Posted: Fri Sep 11, 2020 1:24 pm
by Bastiaan_NL
The last one of my pending units was sent a few minutes ago!
I'll keep my eyes open for the next couple of hours :)

Re: 140.163.4.200

Posted: Fri Sep 11, 2020 2:22 pm
by mgetz
I'm still sadly seeing transfer failures, the furthest I've gotten in uploading the WU I have is 2.25% sadly... hopefully this gets fixed before the WU times out all together.

Re: 140.163.4.200

Posted: Fri Sep 11, 2020 2:26 pm
by Bastiaan_NL
mgetz wrote:I'm still sadly seeing transfer failures, the furthest I've gotten in uploading the WU I have is 2.25% sadly... hopefully this gets fixed before the WU times out all together.
I had to do some work on both systems, so I had to shut them down anyway.
Now it doesn't make sense to me that if the server is the problem a reboot would matter, but strange enough both of them were returned a few minutes after starting the clients again.
So you could give a reboot a try if you haven't done it already, won't hurt I guess..

Re: 140.163.4.200

Posted: Fri Sep 11, 2020 2:50 pm
by mgetz
Bastiaan_NL wrote: So you could give a reboot a try if you haven't done it already, won't hurt I guess..
I checked with a down detector... it's not just me, that endpoint is dead at the moment.
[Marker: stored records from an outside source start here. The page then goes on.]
-- ==== Sys2Proof/Decode.lean ====
section
/-! DEFINITION. The command word (`30_encoding.md` R93 to R98): decoding, total on every 40-bit word
and every `din`, rejecting reserved encodings by name; and after it the encoder. -/

namespace Sys2Proof

/-- Why a command is a reserved encoding (`30_encoding.md` R98). -/
inductive DecodeError where
  /-- `op` is not one of the twelve of R95. -/
  | reservedOp
  /-- A field or sub-field that R95 gives as 0 is not 0. -/
  | nonzeroField
  /-- `din` is not empty for an operation whose `din` R94 gives as empty. -/
  | unexpectedDin
deriving DecidableEq, Repr

/-- The twelve operation codes of `30_encoding.md` R95, by mnemonic. -/
inductive Op where
  | push | avail | peek32 | peekb | advance | checksum
  | encode | send | tryRead | rdStatus | clrStatus | rdCursors
deriving DecidableEq, Repr

/-- All twelve rows, in the order of R95. -/
def Op.all : List Op :=
  [.push, .avail, .peek32, .peekb, .advance, .checksum,
   .encode, .send, .tryRead, .rdStatus, .clrStatus, .rdCursors]

/-- The column `op` of R95. -/
def Op.code : Op → Byte
  | .push => 0x01#8
  | .avail => 0x02#8
  | .peek32 => 0x03#8
  | .peekb => 0x04#8
  | .advance => 0x05#8
  | .checksum => 0x10#8
  | .encode => 0x20#8
  | .send => 0x21#8
  | .tryRead => 0x30#8
  | .rdStatus => 0xF0#8
  | .clrStatus => 0xF1#8
  | .rdCursors => 0xF2#8

/-- The column `a` of R95: the bits of `a` that must be 0. -/
def Op.zeroA : Op → Half
  | .push => 0xFFFF#16
  | .avail => 0x0000#16
  | .peek32 => 0x0000#16
  | .peekb => 0x0000#16
  | .advance => 0xFFFF#16
  | .checksum => 0xFFFF#16
  | .encode => 0x0000#16
  | .send => 0x0000#16
  | .tryRead => 0xFFFF#16
  | .rdStatus => 0xFFFF#16
  | .clrStatus => 0xFFFF#16
  | .rdCursors => 0xFFFF#16

/-- The column `b` of R95: the bits of `b` that must be 0. -/
def Op.zeroB : Op → Half
  | .push => 0xFF00#16
  | .avail => 0xFFFF#16
  | .peek32 => 0xFFFF#16
  | .peekb => 0x0000#16
  | .advance => 0x0000#16
  | .checksum => 0x0000#16
  | .encode => 0xFFFF#16
  | .send => 0xFFFF#16
  | .tryRead => 0xFFFF#16
  | .rdStatus => 0xFFFF#16
  | .clrStatus => 0xFFF8#16
  | .rdCursors => 0xFFFF#16

/-- The column `din` of R95: whether the operation takes a byte sequence (`30_encoding.md` R94). -/
def Op.takesDin : Op → Bool
  | .checksum => true
  | .encode => true
  | .send => true
  | _ => false

/-- `match` of the operation's row in `spec/opcode_table.json`. -/
def Op.tableMatch : Op → CmdWord
  | .push => 0x0100000000#40
  | .avail => 0x0200000000#40
  | .peek32 => 0x0300000000#40
  | .peekb => 0x0400000000#40
  | .advance => 0x0500000000#40
  | .checksum => 0x1000000000#40
  | .encode => 0x2000000000#40
  | .send => 0x2100000000#40
  | .tryRead => 0x3000000000#40
  | .rdStatus => 0xF000000000#40
  | .clrStatus => 0xF100000000#40
  | .rdCursors => 0xF200000000#40

/-- `mask` of the operation's row in `spec/opcode_table.json`. -/
def Op.tableMask : Op → CmdWord
  | .push => 0xFFFFFFFF00#40
  | .avail => 0xFF0000FFFF#40
  | .peek32 => 0xFF0000FFFF#40
  | .peekb => 0xFF00000000#40
  | .advance => 0xFFFFFF0000#40
  | .checksum => 0xFFFFFF0000#40
  | .encode => 0xFF0000FFFF#40
  | .send => 0xFF0000FFFF#40
  | .tryRead => 0xFFFFFFFFFF#40
  | .rdStatus => 0xFFFFFFFFFF#40
  | .clrStatus => 0xFFFFFFFFF8#40
  | .rdCursors => 0xFFFFFFFFFF#40

/-- Bits 39:32 of the command word (R93). -/
def opField (w : CmdWord) : Byte := w.extractLsb' 32 8

/-- Bits 31:16 of the command word (R93). -/
def aField (w : CmdWord) : Half := w.extractLsb' 16 16

/-- Bits 15:0 of the command word (R93). -/
def bField (w : CmdWord) : Half := w.extractLsb' 0 16

/-- The operation an `op` value names; every value not in R95 is reserved. -/
def Op.ofCode? (code : Byte) : Option Op := Op.all.find? (fun o => o.code == code)

/-- The operation with its operands taken from `a`, `b` and `din` (R95). -/
def Op.build (o : Op) (a b : Half) (din : List Byte) : Instr :=
  match o with
  | .push => .push (b.extractLsb' 0 8)
  | .avail => .avail a
  | .peek32 => .peek32 a
  | .peekb => .peekb a b
  | .advance => .advance b
  | .checksum => .checksum b din
  | .encode => .encode a din
  | .send => .send a din
  | .tryRead => .tryRead
  | .rdStatus => .rdStatus
  | .clrStatus => .clrStatus (b.extractLsb' 0 3)
  | .rdCursors => .rdCursors

/-- Decoding a command: the reserved-encoding test of `30_encoding.md` R98, then the operation. -/
def decode (w : CmdWord) (din : List Byte) : Except DecodeError Instr :=
  match Op.ofCode? (opField w) with
  | none => .error .reservedOp
  | some o =>
    if aField w &&& o.zeroA ≠ 0#16 ∨ bField w &&& o.zeroB ≠ 0#16 then .error .nonzeroField
    else if o.takesDin = false ∧ din ≠ [] then .error .unexpectedDin
    else .ok (o.build (aField w) (bField w) din)

/-! ## The encoder -/

/-- The row of R95 an instruction belongs to. -/
def Instr.op : Instr → Op
  | .push _ => .push
  | .avail _ => .avail
  | .peek32 _ => .peek32
  | .peekb _ _ => .peekb
  | .advance _ => .advance
  | .checksum _ _ => .checksum
  | .encode _ _ => .encode
  | .send _ _ => .send
  | .tryRead => .tryRead
  | .rdStatus => .rdStatus
  | .clrStatus _ => .clrStatus
  | .rdCursors => .rdCursors

/-- The operand field `a` of an instruction's word (R95). -/
def Instr.a : Instr → Half
  | .push _ => 0#16
  | .avail pos => pos
  | .peek32 pos => pos
  | .peekb pos _ => pos
  | .advance _ => 0#16
  | .checksum _ _ => 0#16
  | .encode id _ => id
  | .send id _ => id
  | .tryRead => 0#16
  | .rdStatus => 0#16
  | .clrStatus _ => 0#16
  | .rdCursors => 0#16

/-- The operand field `b` of an instruction's word (R95). -/
def Instr.b : Instr → Half
  | .push v => v.setWidth 16
  | .avail _ => 0#16
  | .peek32 _ => 0#16
  | .peekb _ n => n
  | .advance n => n
  | .checksum len _ => len
  | .encode _ _ => 0#16
  | .send _ _ => 0#16
  | .tryRead => 0#16
  | .rdStatus => 0#16
  | .clrStatus mask => mask.setWidth 16
  | .rdCursors => 0#16

/-- The byte sequence supplied with an instruction (R94). -/
def Instr.din : Instr → List Byte
  | .push _ => []
  | .avail _ => []
  | .peek32 _ => []
  | .peekb _ _ => []
  | .advance _ => []
  | .checksum _ din => din
  | .encode _ din => din
  | .send _ din => din
  | .tryRead => []
  | .rdStatus => []
  | .clrStatus _ => []
  | .rdCursors => []

/-- A command word from its three fields: `op[39:32] a[31:16] b[15:0]` (R93). -/
def commandWord (op : Byte) (a b : Half) : CmdWord := op ++ a ++ b

/-- The command, word and `din`, that names an instruction. -/
def encode (i : Instr) : CmdWord × List Byte := (commandWord i.op.code i.a i.b, i.din)

/-! ## The host's view of one word of the opcode table -/

/-- The `din` of zero bytes that goes with a bare command word: as many as the word asks for, with the
payload sizes of `Config.tv` for ENCODE and SEND, and none where none is taken (log entry 11). -/
def zeroDin (w : CmdWord) : List Byte :=
  match Op.ofCode? (opField w) with
  | some .checksum => List.replicate (bField w).toNat 0#8
  | some .encode | some .send =>
    match MessageId.ofNumber? (aField w) with
    | some m => List.replicate (Config.tv.payloadSize m) 0#8
    | none => []
  | _ => []

/-- The command word that the `nbits` low bits of `w` spell. -/
def tableWord (nbits w : Nat) : CmdWord := BitVec.ofNat 40 (w % 2 ^ nbits)

/-- The instruction the decoder reads from a word numbered as `spec/opcode_table.json` numbers it, its
`din` the zero bytes of `zeroDin`; none where the decoder refuses, or where the word has more than the
40 bits of a command. -/
def decodeTableWord (nbits w : Nat) : Option Instr :=
  if w % 2 ^ nbits < 2 ^ 40 then
    (decode (tableWord nbits w) (zeroDin (tableWord nbits w))).toOption
  else none

end Sys2Proof
end

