-- ==== Sys2Proof/Laws/PerInstr.lean ====
section
/-! SUPPORT. A statement about every instruction, one lemma per constructor: its command word lies in its
row of `spec/opcode_table.json`. -/

namespace Sys2Proof.Laws.TableRow

/-- The word of `i` has the bits that the `match` and `mask` of its row fix. -/
def Statement (i : Instr) : Prop := (encode i).1 &&& i.op.tableMask = i.op.tableMatch

theorem commandWord_and_mask (op : Byte) (a b za zb : Half) :
    commandWord op a b &&& (0xFF#8 ++ za ++ zb) = commandWord op (a &&& za) (b &&& zb) := by
  have h : op &&& 0xFF#8 = op := by simpa using BitVec.and_allOnes (x := op)
  calc (op ++ a ++ b) &&& (0xFF#8 ++ za ++ zb)
      = ((op ++ a) &&& (0xFF#8 ++ za)) ++ (b &&& zb) := BitVec.and_append
    _ = ((op &&& 0xFF#8) ++ (a &&& za)) ++ (b &&& zb) := by rw [BitVec.and_append]
    _ = commandWord op (a &&& za) (b &&& zb) := by rw [h]; rfl

theorem commandWord_zero (o : Op) : commandWord o.code 0#16 0#16 = o.tableMatch := by
  cases o <;> decide

theorem push (v : Byte) : Statement (.push v) := by
  refine (commandWord_and_mask _ _ _ 0xFFFF#16 0xFF00#16).trans ?_
  have : v.setWidth 16 &&& 0xFF00#16 = 0#16 := by
    revert v; decide
  simp [Instr.a, Instr.b, this]; exact commandWord_zero .push

theorem avail (pos : Half) : Statement (.avail pos) := by
  refine (commandWord_and_mask _ _ _ 0x0000#16 0xFFFF#16).trans ?_
  simp [Instr.a, Instr.b]; exact commandWord_zero .avail

theorem peek32 (pos : Half) : Statement (.peek32 pos) := by
  refine (commandWord_and_mask _ _ _ 0x0000#16 0xFFFF#16).trans ?_
  simp [Instr.a, Instr.b]; exact commandWord_zero .peek32

theorem peekb (pos n : Half) : Statement (.peekb pos n) := by
  refine (commandWord_and_mask _ _ _ 0x0000#16 0x0000#16).trans ?_
  simp [Instr.a, Instr.b]; exact commandWord_zero .peekb

theorem advance (n : Half) : Statement (.advance n) := by
  refine (commandWord_and_mask _ _ _ 0xFFFF#16 0x0000#16).trans ?_
  simp [Instr.a, Instr.b]; exact commandWord_zero .advance

theorem checksum (len : Half) (din : List Byte) : Statement (.checksum len din) := by
  refine (commandWord_and_mask _ _ _ 0xFFFF#16 0x0000#16).trans ?_
  simp [Instr.a, Instr.b]; exact commandWord_zero .checksum

theorem encode (id : Half) (din : List Byte) : Statement (.encode id din) := by
  refine (commandWord_and_mask _ _ _ 0x0000#16 0xFFFF#16).trans ?_
  simp [Instr.a, Instr.b]; exact commandWord_zero .encode

theorem send (id : Half) (din : List Byte) : Statement (.send id din) := by
  refine (commandWord_and_mask _ _ _ 0x0000#16 0xFFFF#16).trans ?_
  simp [Instr.a, Instr.b]; exact commandWord_zero .send

theorem tryRead : Statement .tryRead := by unfold Statement; decide

theorem rdStatus : Statement .rdStatus := by unfold Statement; decide

theorem clrStatus (mask : BitVec 3) : Statement (.clrStatus mask) := by
  unfold Statement; revert mask; decide

theorem rdCursors : Statement .rdCursors := by unfold Statement; decide

end Sys2Proof.Laws.TableRow
end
Looks like it finally went... at least the science is submitted, hopefully the server is in condition enough to accept it and make that work.

Re: 140.163.4.200

Posted: Fri Sep 11, 2020 2:52 pm
by paulch2
Just seen signs of life.
After hung/timed out connection attempts for a few hours, it just uploaded a queued result in a few seconds.